Nick_Tarleton comments on The True Epistemic Prisoner's Dilemma - Less Wrong
You are viewing a comment permalink. View the original post to see all comments and the full post content.
You are viewing a comment permalink. View the original post to see all comments and the full post content.
Comments (70)
I think that the fact that he doesn't let his abstract belief cause him to drink poison, when everyone around him with the same abstract belief obviously doesn't drink poison, when common sense (poison is bad for you) opposes the abstract belief, and when the relevant abstract belief probably occupies very little space in his mind* is of little relevance to whether he will let an abstract belief that is highly salient and part of his identity make him act in a way that isn't nonconforming and doesn't conflict with common sense.
*If any; plenty of polls show Christians to be shockingly ignorant of the Bible, something many atheists seem to be unaware of.
No doubt he would, which is why I would try to persuade him, but he is not capable of discerning what action I'll take (modulo imperfect deception on my part, but again I seriously doubt I could do better by internally committing), nor is his decision process correlated with mine.
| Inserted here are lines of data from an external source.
/-- U3: a control word with ALUop `11` passes the first operand. -/
theorem test_alu_pass_through : aluOperate 0b11#2 0x1234#16 0x5678#16 = 0x1234#16 := by decide

/-! ### V10, the loader, the primitives -/

theorem test_reset_keeps_data :
    (hostAct .reset { vec 9 3 [(1, 5)] [(3, 7)] 0x1005 with run := .halted }).memRead 3 = 7 ∧
      (hostAct .reset { vec 9 3 [(1, 5)] [(3, 7)] 0x1005 with run := .halted }).readReg 1 = 0 := by decide

theorem test_clearData :
    (hostAct .clearData (vec 9 3 [(1, 5)] [(3, 7)] 0x1005)).memRead 3 = 0 ∧
      (hostAct .clearData (vec 9 3 [(1, 5)] [(3, 7)] 0x1005)).readReg 1 = 5 := by decide

theorem test_loader_pads_and_skips_zero :
    loadImage 2 [['1', '0', '1'], [], ['1']] = some [(0, 0x0005)] := by decide

theorem test_loader_keeps_first_16 :
    lineWord ['1', '0', '0', '0', '0', '0', '0', '0', '0', '0', '0', '0', '0', '0', '0', '0', '1', '1'] = some 0x8000 := by
  decide

theorem test_loader_refuses : loadImage 2 [['1', 'x']] = none := by decide

/-- S4.7: a narrower value is padded with zeros, a 20-bit one keeps its leftmost 16 bits. -/
theorem test_registerUpdate :
    registerUpdate 16 (some ⟨8, 0x80#8⟩) = 0x0080#16 ∧ registerUpdate 16 (some ⟨20, 0xABCDE#20⟩) = 0xABCD#16 := by decide

theorem test_negate_scan : negateByScan 0x0014#16 = 0xFFEC#16 := by decide

theorem test_fromInteger_refuses : fromInteger 16 65536 = none := by decide

/-! ### Witnesses: a concrete state and operands that meet the hypotheses of each statement, clause by clause -/

/-- The hypotheses of EncodeOfDecodeIsTheWord and FieldsAreThoseOfTheInstructionWord. -/
theorem witness_decode : decode 0x0FF8 = .ok (.add 15 15) := rfl

/-- StepRunsTheDecodedInstruction; the first clause of ProgramCounterAdvance. -/
theorem witness_running_decodes :
    (vec 63 0 [] [] 0x8005).run = .running ∧ decode (vec 63 0 [] [] 0x8005).ifetch = .ok (.j 5) := ⟨by decide, rfl⟩

/-- ZeroFetchHalts; the halt clauses of TerminatingConditionsInOrder and HaltStopsUntilReset. -/
theorem witness_zero_fetch : State.reset.run = .running ∧ State.reset.ifetch = 0x0000 := by decide

/-- The out-of-range clauses of the same statements, at the boundary: `pc` equal to the capacity. -/
theorem witness_pc_out_of_range :
    { vec 0 0 [] [] 0x1005 with pc := 64 }.run = .running ∧
      inRange { vec 0 0 [] [] 0x1005 with pc := 64 }.params.imemCap 64 = false := by decide

/-- StoppedMachineIgnoresTheClock, RunContinuesAndStops, the exit clause of ResetInputRestartsTheMachine. -/
theorem witness_stopped :
    (runFor 1 State.reset).run ≠ .running ∧ (hostAct .reset (runFor 1 State.reset)).run = .running := by decide

/-- RunContinuesAndStops, a HALTED and a FAULTED end of a run from RUNNING; RunEndsOnlyAtHaltOrIllegalWord: a run that is
RUNNING after one pulse and not after two. -/
theorem witness_run_ends :
    (vec 63 0 [] [] 0x4000).run = .running ∧ (runFor 1 (vec 63 0 [] [] 0x4000)).run = .running ∧
      (runFor 2 (vec 63 0 [] [] 0x4000)).EndedNormally ∧ (vec 1 0 [] [] 0x3000).run = .running ∧
      (runFor 1 (vec 1 0 [] [] 0x3000)).run = .faulted := by decide

/-- RunEndsOnlyAtHaltOrIllegalWord: a jump to its own address, a taken branch by 0. -/
theorem witness_endless_run :
    (vec 5 0 [] [] 0x8005).UsesDefaultTable ∧ (vec 5 0 [] [] 0x8005).run = .running ∧
      decode (vec 5 0 [] [] 0x8005).ifetch = .ok (.j 5) ∧ (vec 5 0 [] [] 0x8005).pc.extractLsb' 0 12 = 5 ∧
      decode (vec 5 0 [] [] 0x7100).ifetch = .ok (.bez 1 0) ∧ (vec 5 0 [] [] 0x7100).readReg 1 = 0x0000 :=
  ⟨by decide, by decide, rfl, by decide, rfl, by decide⟩

/-- DecodeFailureFaultsAndChangesOnlyRun, the fault clause of TerminatingConditionsInOrder, PortsAgreeWithTheTick. -/
theorem witness_decode_failure :
    (vec 0 0 [] [] 0x0120).run = .running ∧ (vec 0 0 [] [] 0x0120).ifetch ≠ 0x0000 ∧
      controllerDecode (opcodeField (vec 0 0 [] [] 0x0120).ifetch) (funcField (vec 0 0 [] [] 0x0120).ifetch) = none ∧
      (tick (vec 0 0 [] [] 0x0120)).diagnostic = some (0, 0x0120) := by decide

/-- The last clauses of TerminatingConditionsInOrder. -/
theorem witness_row_found :
    (vec 0 0 [] [] 0x0001).ifetch ≠ 0x0000 ∧
      controllerDecode (opcodeField (vec 0 0 [] [] 0x0001).ifetch) (funcField (vec 0 0 [] [] 0x0001).ifetch) = some .sub := by
  decide

/-- The instruction rules, the frames and the whole-machine rules under the default control words. -/
theorem witness_default_table : (vec 0 4 [(2, 7)] [] 0x6203).UsesDefaultTable ∧ (vec 0 4 [(2, 7)] [] 0x6203).params.wf := by
  decide

/-- The stored-word clause of MemoryWriteFrame at the last address, and its opposite at the capacity. -/
theorem witness_store_range :
    inRange (vec 0 63 [] [] 0x6203).params.dmemCap (vec 0 63 [] [] 0x6203).mar = true ∧
      inRange (vec 0 64 [] [] 0x6203).params.dmemCap (vec 0 64 [] [] 0x6203).mar = false := by decide

/-- The out-of-range clause of BezBranchesOnZero: V5, a branch below address 0. -/
theorem witness_bez_leaves_memory :
    ∃ t, exec (.bez 1 0xFF) (vec 0 0 [] [] 0x71FF) = .next t ∧ (vec 0 0 [] [] 0x71FF).run = .running ∧
      inRange t.params.imemCap t.pc = false := ⟨_, rfl, by decide, by decide⟩

/-- The clauses of JumpStaysInItsPage: a small instruction memory, and a target beyond it. -/
theorem witness_jump :
    (vec 5 0 [] [] 0x8FFF).params.imemCap ≤ 4096 ∧
      inRange (vec 5 0 [] [] 0x8FFF).params.imemCap (vec 5 0 [] [] 0x8FFF).pc = true ∧
      ∃ t, exec (.j 0xFFF) (vec 5 0 [] [] 0x8FFF) = .next t ∧ inRange t.params.imemCap t.pc = false :=
  ⟨by decide, by decide, _, rfl, by decide⟩

/-- The HALTED clause of HaltStopsUntilReset. -/
theorem witness_halted : (runFor 1 State.reset).run = .halted := by decide

/-- OneWritePortForRegisterA: a register that changes, an operation that writes, and the halt word. -/
theorem witness_register_written :
    ∃ t, exec (.li 1 5) State.reset = .next t ∧ t.readReg 1 ≠ State.reset.readReg 1 ∧ instrOp (.li 1 5) = some .li ∧
      (controlWord State.reset.params.mcwTable .li).regWrite = true ∧ exec .halt State.reset = .next State.reset.enterHalted :=
  ⟨_, rfl, by decide, rfl, rfl, rfl⟩

/-- The other clauses of ProgramCounterAdvance: a word that does not decode, a stopped machine, `pc = 0x8000`. -/
theorem witness_pc_cases :
    decode (vec 0 0 [] [] 0x3000).ifetch = .error (.illegalOpcode 3) ∧ (runFor 1 State.reset).UsesDefaultTable ∧
      (runFor 1 State.reset).params.wf ∧ 0x8000 ≤ ({ State.reset with pc := 0x8000 } : State).pc.toNat :=
  ⟨rfl, by decide, by decide, by decide⟩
I would rather persuade him to cooperate but not to be superrational (allowing the outcome to be D/C) than persuade him to be superrational (forcing C/C), and I doubt the latter would be easier.
(Caveat: I'm not entirely sure about the case where the creationist is not superrational, but knows me very well.)
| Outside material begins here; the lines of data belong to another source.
-- ==== Sys2Proof/Machine/Engine.lean ====
section
/-!
DEFINITION. The Scrub Engine's own actions (spec/07): jobs and the queue, the sending of fills, the end of a job,
suspension and the loss of M. The commands that reach the engine call these.
-/

namespace Sys2Proof.Machine

/-! ## A job's issue order -/

/-- The runs of a job, the first below the second (R116). -/
def Job.runs (j : Job) : List Run :=
  match j.second with
  | none => [j.first]
  | some r => [j.first, r]

/-- Whether a frame lies in a run. -/
def Run.covers (r : Run) (f : Nat) : Bool := decide (r.base ≤ f) && decide (f < r.base + r.count)

/-- Whether a frame lies in one of the job's runs. -/
def Job.covers (j : Job) (f : Nat) : Bool := j.runs.any fun r => r.covers f

/-- The number of frames in the job's runs. -/
def Job.size (j : Job) : Nat := (j.runs.map Run.count).sum

/-- A job as it is queued: position at block 0 of the first frame of the first run, tally empty, counts 0 (R116). -/
def Job.fresh (o : Origin) (first : Run) (second : Option Run) : Job :=
  { origin := o, first := first, second := second, position := some { second := false, frame := first.base, block := 0 }
    tally := [], freed := 0, quarantined := 0 }

/-- Block 0 of the frame after the position's frame in issue order; none past the last frame of the last run, which is
END (R118). -/
def Job.nextFrame (j : Job) (p : Position) : Option Position :=
  match p.second, j.second with
  | false, none =>
    if p.frame + 1 < j.first.base + j.first.count then some { p with frame := p.frame + 1, block := 0 } else none
  | false, some r =>
    if p.frame + 1 < j.first.base + j.first.count then some { p with frame := p.frame + 1, block := 0 }
    else some { second := true, frame := r.base, block := 0 }
  | true, some r =>
    if p.frame + 1 < r.base + r.count then some { p with frame := p.frame + 1, block := 0 } else none
  | true, none => none

/-- The next block in issue order (R118). -/
def Job.nextBlock (j : Job) (p : Position) : Option Position :=
  if p.block.val < 15 then some { p with block := p.block + 1 } else j.nextFrame p

/-- The blocks of a frame filled so far (R116). -/
def Job.filled (j : Job) (f : Nat) : FinSet 16 := sparseGet (noneOf 16) j.tally f

/-- The first block from b on that is not in a set of blocks. -/
def firstUnfilled (t : FinSet 16) (b : Fin 16) : Option (Fin 16) :=
  (List.finRange 16).find? fun c => decide (b ≤ c) && !t[c]

/-- The position after passing over: whole frames not SCRUBBING for the slot, and within a SCRUBBING frame the blocks
already in its tally (R118). The number bounds the frames looked at; a job's size plus one is enough. -/
def passOver (s : State) (i : Fin 16) (j : Job) : Nat → Option Position → Option Position
  | 0, _ => none
  | _, none => none
  | n + 1, some p =>
    if s.frame p.frame = .scrubbing i then
      match firstUnfilled (j.filled p.frame) p.block with
      | some b => some { p with block := b }
      | none => passOver s i j n (j.nextFrame p)
    else passOver s i j n (j.nextFrame p)

/-- `passOver` over as many frames as the job has. -/
def State.passed (s : State) (i : Fin 16) (j : Job) (p : Option Position) : Option Position :=
  passOver s i j (j.size + 1) p

/-! ## The ACTIVE job and the fills in flight -/

/-- The job of an ACTIVE slot. -/
def ScrubSlot.activeJob : ScrubSlot → Option Job
  | .active j => some j
  | _ => none

/-- The ACTIVE job with its slot (R117). -/
def State.active (s : State) : Option (Fin 16 × Job) :=
  (List.finRange 16).findSome? fun i => (s.slot i).activeJob.map fun j => (i, j)

/-- The fill in flight under a fill id (R119). -/
def State.fill (s : State) (k : Fin 4) : Option Fill := s.scrub.fills[k]

/-- The fill in flight under an id, set or ended. -/
def State.setFill (s : State) (k : Fin 4) (x : Option Fill) : State :=
  s.setScrub { s.scrub with fills := s.scrub.fills.set k x }

/-- The engine state written (R117). -/
def State.setEngine (s : State) (x : Engine) : State := s.setScrub { s.scrub with engine := x }

/-- The lowest-numbered fill id not in flight (R119). -/
def State.freeFillId (s : State) : Option (Fin 4) := (List.finRange 4).find? fun k => (s.fill k).isNone

/-- Whether no fill is in flight. -/
def State.quiet (s : State) : Bool := (List.finRange 4).all fun k => (s.fill k).isNone

/-- The fill pattern of the configuration (R147); no fill is sent while the device is UNCONFIGURED (R131). -/
def State.pattern (s : State) : Word :=
  match s.device with
  | .unconfigured => 0
  | .serving c => c.pattern

/-- One fill sent where R118 allows it: the engine RUNNING, M UP, the ACTIVE job's position not END, a fill id free.
The fill takes the lowest free id and the sequence counter's value, the counter goes up by one, and the position moves
to the next block (R118, R119). -/
def State.sendOneFill (s : State) : State :=
  if s.scrub.engine = .running ∧ s.isUp .mem then
    match s.active, s.freeFillId with
    | some (i, j), some k =>
      match s.passed i j j.position with
      | none => s.setSlot i (.active { j with position := none })
      | some p =>
        let f : Fill := { seq := s.scrub.seq, frame := p.frame, block := p.block }
        let s1 := s.setSlot i (.active { j with position := s.passed i j (j.nextBlock p) })
        let s2 := s1.setFill k (some f)
        let s3 := s2.setScrub { s2.scrub with seq := s2.scrub.seq + 1 }
        s3.sendFill { id := k, seq := f.seq, frame := f.frame, block := f.block, pattern := s.pattern }
    | _, _ => s
  else s

/-- Fills sent until 4 are in flight or the position reaches END (R118). -/
def State.sendFills (s : State) : State := s.sendOneFill.sendOneFill.sendOneFill.sendOneFill

/-! ## The end of a job and the start of the next -/

/-- Whether the job of a slot has a frame SCRUBBING for that slot in its runs. An unlisted frame is FREE. -/
def State.hasScrubbing (s : State) (i : Fin 16) (j : Job) : Bool :=
  s.frames.any fun p => p.2 == FrameState.scrubbing i && j.covers p.1

/-- The SCRUB notice of an ended job (R123). -/
def Job.notice (i : Fin 16) (j : Job) : Notice := .scrub i j.origin j.first j.second j.freed j.quarantined

/-- A RUNNING engine without an ACTIVE job starts the job at the head of the queue, or goes IDLE (R117). -/
def State.startNext (s : State) : State :=
  if s.scrub.engine = .running ∧ s.active = none then
    match s.scrub.queue with
    | [] => s.setEngine .idle
    | i :: rest =>
      let s1 := s.setScrub { s.scrub with queue := rest }
      match s.slot i with
      | .queued j => s1.setSlot i (.active j)
      | _ => s1
  else s

/-- The end of the ACTIVE job, when no frame of its runs is SCRUBBING for its slot and no fill is in flight: the slot
becomes ENDED, its SCRUB notice is posted, and the next job starts or the engine goes IDLE (R123). `none` when the job
does not end. -/
def State.endJob (s : State) : Option State :=
  match s.active with
  | none => none
  | some (i, j) =>
    if s.hasScrubbing i j || !s.quiet then none
    else some (((s.setSlot i (.ended j)).postScrub (j.notice i)).startNext)

/-- Further fills, then the check for the end of the job, again for each job it starts (R118, R120, R123). A job ends
once, so 17 rounds reach the end of the queue. -/
def runEngine : Nat → State → State
  | 0, s => s
  | n + 1, s =>
    match s.sendFills.endJob with
    | none => s.sendFills
    | some s' => runEngine n s'

/-- `runEngine` over the 16 slots. -/
def State.drive (s : State) : State := runEngine (Config.scrubSlots + 1) s

/-- A SUSPENDING engine with no fill in flight becomes SUSPENDED and the waiting SUSPEND gets its DONE (R125). -/
def State.settleSuspend (s : State) : State :=
  match s.scrub.engine with
  | .suspending t => if s.quiet then (s.setEngine .suspended).finish t .applied none (noneOf 8) none else s
  | _ => s

/-- What follows the end of a fill: further fills, the end of the job, the end of a suspension (R120, R121, R123,
R125). -/
def State.afterFill (s : State) : State := s.drive.settleSuspend

/-! ## Jobs joining the queue -/

/-- A job put in a slot, at the tail of the queue; an IDLE engine starts it at once (R116, R117). -/
def State.enqueue (s : State) (i : Fin 16) (j : Job) : State :=
  let s1 := s.setSlot i (.queued j)
  let s2 := s1.setScrub { s1.scrub with queue := s1.scrub.queue ++ [i] }
  if s2.scrub.engine = .idle then (s2.setEngine .running).startNext.drive else s2

/-! ## The end of a fill -/

/-- A job with a frame's tally written; an empty set is not listed (R116). -/
def Job.setFilled (j : Job) (f : Nat) (t : FinSet 16) : Job := { j with tally := sparseSet (noneOf 16) j.tally f t }

/-- A block counted OK for a frame SCRUBBING for the ACTIVE job's slot: it joins the tally, and a tally of all 16
blocks makes the frame FREE (R107, R120). -/
def State.countBlock (s : State) (i : Fin 16) (j : Job) (f : Nat) (b : Fin 16) : State :=
  let t := (j.filled f).add b
  if (List.finRange 16).all (fun c => t[c]) then
    (s.setFrames (sparseSet .free s.frames f .free)).setSlot i
      (.active { (j.setFilled f (noneOf 16)) with freed := j.freed + 1 })
  else s.setSlot i (.active (j.setFilled f t))

/-- A frame quarantined by a failed fill: it leaves the tally, and a position that stands in it passes to the next
frame (R107, R121). -/
def State.quarantine (s : State) (i : Fin 16) (j : Job) (f : Nat) : State :=
  let s1 := s.setFrames (sparseSet .free s.frames f .quarantined)
  let j1 := { (j.setFilled f (noneOf 16)) with quarantined := j.quarantined + 1 }
  let position :=
    match j.position with
    | some p => if p.frame = f then s1.passed i j1 (j1.nextFrame p) else some p
    | none => none
  s1.setSlot i (.active { j1 with position := position })

/-- A fill that has ended, with whether it wrote its block: the fill id leaves the set in flight, and the frame
changes only while it is SCRUBBING for the ACTIVE job's slot (R107, R120, R121). -/
def State.fillEnds (s : State) (k : Fin 4) (f : Fill) (ok : Bool) : State :=
  let s1 := s.setFill k none
  let s2 :=
    match s1.active with
    | none => s1
    | some (i, j) =>
      if s1.frame f.frame = FrameState.scrubbing i then
        if ok then s1.countBlock i j f.frame f.block else s1.quarantine i j f.frame
      else s1
  s2.afterFill

/-! ## The loss of M -/

/-- Of two fills, the one earlier in issue order: the first run lies below the second (R116, R118). -/
def Fill.earlier (f g : Fill) : Fill :=
  if f.frame * 16 + f.block.val ≤ g.frame * 16 + g.block.val then f else g

/-- The earliest fill in flight in issue order, if any (R128). -/
def State.earliestFill (s : State) : Option Fill :=
  (List.finRange 4).foldl
    (fun best k =>
      match best, s.fill k with
      | none, x => x
      | some f, none => some f
      | some f, some g => some (f.earlier g))
    none

/-- M leaves UP: every fill in flight is forgotten, the ACTIVE job's position is rewound to the earliest block that
had a fill in flight, and what follows the end of a fill happens (R123, R128). -/
def State.loseMem (s : State) : State :=
  let s1 :=
    match s.active, s.earliestFill with
    | some (i, j), some f =>
      let back : Position := { second := !j.first.covers f.frame, frame := f.frame, block := f.block }
      s.setSlot i (.active { j with position := some back })
    | _, _ => s
  (s1.setScrub { s1.scrub with fills := Vector.replicate 4 none }).afterFill

end Sys2Proof.Machine
end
The creationist does not have to contradict his belief about the age of the earth to cooperate. He only needs to recognize that the way to get the best result given his belief is to exchange cooperation for cooperation, using common sense (saving 2 billion people given that the earth is young is better than saving 1 billion people given that the earth is young). Yes, understanding the prisoner's dilemma is harder than understanding poison is bad, but it is still a case where common sense should overcome a small bias, if there is one at all. You might have some work to convince the creationist that his choice does not need to reflect his belief, just as your choice to cooperate would not indicate that you actually believe the earth is young.
Why is he going to cooperate unless you offer to cooperate in return? Unless you actually convinced him to reject young earth creationism, he would see that as saving 0 people instead of 1 billion. Or do you intend to trick him into believing that you would cooperate? I don't think I could do that; I would have to be honest to be convincing.